[Saved data entries]

---------------

-- ==== Sys2Proof/Machine/Flags.lean ====
section
/-! DEFINITION. The status register and its fields, the flag decoder, and the ALU: adder, compare, shift unit. -/

namespace Sys2Proof.Machine

/-! ### P as a whole (R26) -/

/-- A read of P: bit 5 reads as 1 at all times (R26). -/
def State.readP (s : State) : Byte := s.p ||| 0x20

/-- A write of P: bit 5 is ORed in (R26). -/
def State.writeP (s : State) (v : Byte) : State := s.setP (v ||| 0x20)

/-! ### The fields of P (R25) -/

/-- P.C (R27). -/
def State.flagC (s : State) : Bool := s.p.getLsbD 0
/-- P.Z (R28). -/
def State.flagZ (s : State) : Bool := s.p.getLsbD 1
/-- P.I (R31). -/
def State.flagI (s : State) : Bool := s.p.getLsbD 2
/-- P.D (R32). -/
def State.flagD (s : State) : Bool := s.p.getLsbD 3
/-- P.B, the stored bit (R33). -/
def State.flagB (s : State) : Bool := s.p.getLsbD 4
/-- P.V (R30). -/
def State.flagV (s : State) : Bool := s.p.getLsbD 6
/-- P.N (R29). -/
def State.flagN (s : State) : Bool := s.p.getLsbD 7

def State.setC (s : State) (b : Bool) : State := s.setP (setBit s.p 0 b)
def State.setZ (s : State) (b : Bool) : State := s.setP (setBit s.p 1 b)
def State.setI (s : State) (b : Bool) : State := s.setP (setBit s.p 2 b)
def State.setD (s : State) (b : Bool) : State := s.setP (setBit s.p 3 b)
def State.setV (s : State) (b : Bool) : State := s.setP (setBit s.p 6 b)
def State.setN (s : State) (b : Bool) : State := s.setP (setBit s.p 7 b)

/-- `SetNZ(v)`: Z is set for 0x00, N is bit 7 (R260). -/
def State.setNZ (s : State) (v : Byte) : State := (s.setZ (v == 0)).setN (v.getLsbD 7)

/-! ### The adder (R263) -/

/-- What the adder gives: result, carry out, overflow (R263). -/
structure Sum where
  r : Byte
  c : Bool
  v : Bool
  deriving DecidableEq, Repr

/-- `AddC(a, b, cin)`: the 9-bit sum, its low 8 bits, its carry, and the sign-mismatch test (R262-R264). -/
def addC (a b : Byte) (cin : Bool) : Sum :=
  let s := a.toNat + b.toNat + bitNat cin
  let r := BitVec.ofNat 8 s
  { r := r, c := decide (s > 0xFF), v := ((a ^^^ r) &&& (b ^^^ r)).getLsbD 7 }

/-- `Sub(a, m, cin)`: addition of the one's complement (R265). -/
def subC (a m : Byte) (cin : Bool) : Sum := addC a (~~~m) cin

/-- A sum's effect on C, V, N and Z (R270, R271). -/
def State.setSumFlags (s : State) (sum : Sum) : State := ((s.setC sum.c).setV sum.v).setNZ sum.r

/-- `Compare(reg, m)`: a subtraction with no borrow that writes C, Z and N only (R267). -/
def State.compare (s : State) (reg m : Byte) : State :=
  let d := subC reg m true
  (s.setC d.c).setNZ d.r

/-! ### The shift unit (R321) -/

/-- What the shift unit gives: result and the bit moved out (R321). -/
structure Shifted where
  r : Byte
  cout : Bool
  deriving DecidableEq, Repr

/-- `ShiftL(v, cin)` (R321). -/
def shiftL (v : Byte) (cin : Bool) : Shifted where
  r := (v <<< 1) ||| BitVec.ofNat 8 (bitNat cin)
  cout := v.getLsbD 7

/-- `ShiftR(v, cin)` (R321). -/
def shiftR (v : Byte) (cin : Bool) : Shifted where
  r := (v >>> 1) ||| (BitVec.ofNat 8 (bitNat cin) <<< 7)
  cout := v.getLsbD 0

/-- A shift's effect on C, N and Z (R321). -/
def State.setShiftFlags (s : State) (sh : Shifted) : State := (s.setC sh.cout).setNZ sh.r

end Sys2Proof.Machine
end

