-- ==== Sys2Proof/Machine/Ops.lean ====
section
/-! DEFINITION. The bus, operand fetch, the stack, trap entry and return, and RESET: the operations the meanings share. -/

namespace Sys2Proof.Machine

/-- A byte and the state after it was read. -/
structure Got where
  value : Byte
  st : State
  deriving DecidableEq, Repr

/-- A 16-bit value and the state after its two bytes were read. -/
structure Got16 where
  value : Addr
  st : State
  deriving DecidableEq, Repr

/-! ### The bus (R61-R64) -/

/-- The host intercepts `a`: it is in IO_ADDRS (R64). -/
def State.intercepted (s : State) (a : Addr) : Bool := s.cfg.ioAddrs.contains a

/-- What a bus read of `a` answers: `M[a]` on the default path (R63), any byte at an intercepted address (R64, U5). -/
def State.answer (s : State) (a : Addr) : Byte :=
  if s.intercepted a then Config.hostByte s.draws else s.mem.read a.toNat

/-- The number of host answers drawn after one more transaction at `a`. -/
def State.drawsAfter (s : State) (a : Addr) : Nat := if s.intercepted a then s.draws + 1 else s.draws

/-- A transaction appears on the BUS port (R48). -/
def State.logBus (s : State) (e : BusEvent) : State := s.setBus (s.bus ++ [e])

/-- `MemRead(a, 1)` (R61): one transaction, which changes nothing in the machine but the port and the count of draws. -/
def busRead (s : State) (a : Addr) : Got where
  value := s.answer a
  st := (s.logBus (.read a (s.answer a))).setDraws (s.drawsAfter a)

/-- `MemWrite(a, 1, v)` (R62): `M[a] <- v` on the default path (R63). At an intercepted address the transaction is issued
and what `M[a]` holds afterwards is the host's business: a free value (R64, U6; log 2). -/
def busWrite (s : State) (a : Addr) (v : Byte) : State :=
  let kept := if s.intercepted a then Config.hostByte s.draws else v
  ((s.logBus (.write a v)).setMem (s.mem.write a.toNat kept)).setDraws (s.drawsAfter a)

/-- `Read16(a)`: the low byte, then the high byte at `a + 1` modulo 65536 (R12). -/
def read16 (s : State) (a : Addr) : Got16 :=
  let lo := busRead s a
  let hi := busRead lo.st (a + 1)
  { value := word hi.value lo.value, st := hi.st }

/-- `fetch8()` (R141): the byte at PC, and PC moves on by one modulo 65536. -/
def fetch8 (s : State) : Got :=
  let b := busRead s s.pc
  { value := b.value, st := b.st.setPc (s.pc + 1) }

/-! ### The stack (R380-R382) -/

/-- `STACK_PAGE ++ SP` (R24). -/
def State.stackAddr (s : State) : Addr := word s.cfg.stackPage s.sp

/-- `Push(v)`: store, then decrement SP modulo 256 (R380). -/
def push (s : State) (v : Byte) : State := (busWrite s s.stackAddr v).setSp (s.sp - 1)

/-- `Pop()`: increment SP modulo 256, then load (R381). -/
def pop (s : State) : Got :=
  let s1 := s.setSp (s.sp + 1)
  busRead s1 s1.stackAddr

/-- `Push16(w)`: the high byte first (R382). -/
def push16 (s : State) (w : Addr) : State := push (push s (hiByte w)) (loByte w)

/-- `Pop16()`: the low byte, then the high byte (R382). -/
def pop16 (s : State) : Got16 :=
  let lo := pop s
  let hi := pop lo.st
  { value := word hi.value lo.value, st := hi.st }

/-! ### Trap entry and return -/

/-- The byte that PHP and BRK push: P with bits 5 and 4 set (R384, R391). -/
def State.pushedP (s : State) : Byte := s.readP ||| 0x30

/-- TAKING THE TRAP (R391, R520): push `ret`, push P with B and bit 5 set, set I, load PC from the vector. -/
def enterTrap (s : State) (ret vector : Addr) : State :=
  let s1 := push16 s ret
  let s2 := push s1 s1.pushedP
  let target := read16 (s2.setI true) vector
  target.st.setPc target.value

/-- RETURNING FROM THE TRAP (R390, R530): pop P, bit 5 forced to 1, then pop PC with no adjustment. -/
def returnFromTrap (s : State) : State :=
  let flags := pop s
  let target := pop16 (flags.st.writeP flags.value)
  target.st.setPc target.value

/-! ### RESET -/

/-- The RESET sequence (R560): registers, then the two vector reads, low byte first. Memory is unchanged (R562); no cycle
count is reported (R564); nothing goes to DIAG (R561). -/
def performReset (s : State) : State :=
  let s1 := { s with a := 0, x := 0, y := 0, sp := s.cfg.resetSp, bus := [], cycles := none, resetDone := true }
  let target := read16 (s1.writeP s.cfg.resetP) s.cfg.resetVector
  target.st.setPc target.value

end Sys2Proof.Machine
end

---------------

**Work order**
Give again, exactly as written, the lines running from the first line of the data above through the line that contains "overflow (R263). -/".

**Output of the task**
-- ==== Sys2Proof/Machine/Flags.lean ====
section
/-! DEFINITION. The status register and its fields, the flag decoder, and the ALU: adder, compare, shift unit. -/

namespace Sys2Proof.Machine

/-! ### P as a whole (R26) -/

/-- A read of P: bit 5 reads as 1 at all times (R26). -/
def State.readP (s : State) : Byte := s.p ||| 0x20

/-- A write of P: bit 5 is ORed in (R26). -/
def State.writeP (s : State) (v : Byte) : State := s.setP (v ||| 0x20)

/-! ### The fields of P (R25) -/

/-- P.C (R27). -/
def State.flagC (s : State) : Bool := s.p.getLsbD 0
/-- P.Z (R28). -/
def State.flagZ (s : State) : Bool := s.p.getLsbD 1
/-- P.I (R31). -/
def State.flagI (s : State) : Bool := s.p.getLsbD 2
/-- P.D (R32). -/
def State.flagD (s : State) : Bool := s.p.getLsbD 3
/-- P.B, the stored bit (R33). -/
def State.flagB (s : State) : Bool := s.p.getLsbD 4
/-- P.V (R30). -/
def State.flagV (s : State) : Bool := s.p.getLsbD 6
/-- P.N (R29). -/
def State.flagN (s : State) : Bool := s.p.getLsbD 7

def State.setC (s : State) (b : Bool) : State := s.setP (setBit s.p 0 b)
def State.setZ (s : State) (b : Bool) : State := s.setP (setBit s.p 1 b)
def State.setI (s : State) (b : Bool) : State := s.setP (setBit s.p 2 b)
def State.setD (s : State) (b : Bool) : State := s.setP (setBit s.p 3 b)
def State.setV (s : State) (b : Bool) : State := s.setP (setBit s.p 6 b)
def State.setN (s : State) (b : Bool) : State := s.setP (setBit s.p 7 b)

/-- `SetNZ(v)`: Z is set for 0x00, N is bit 7 (R260). -/
def State.setNZ (s : State) (v : Byte) : State := (s.setZ (v == 0)).setN (v.getLsbD 7)

/-! ### The adder (R263) -/

/-- What the adder gives: result, carry out, overflow (R263). -/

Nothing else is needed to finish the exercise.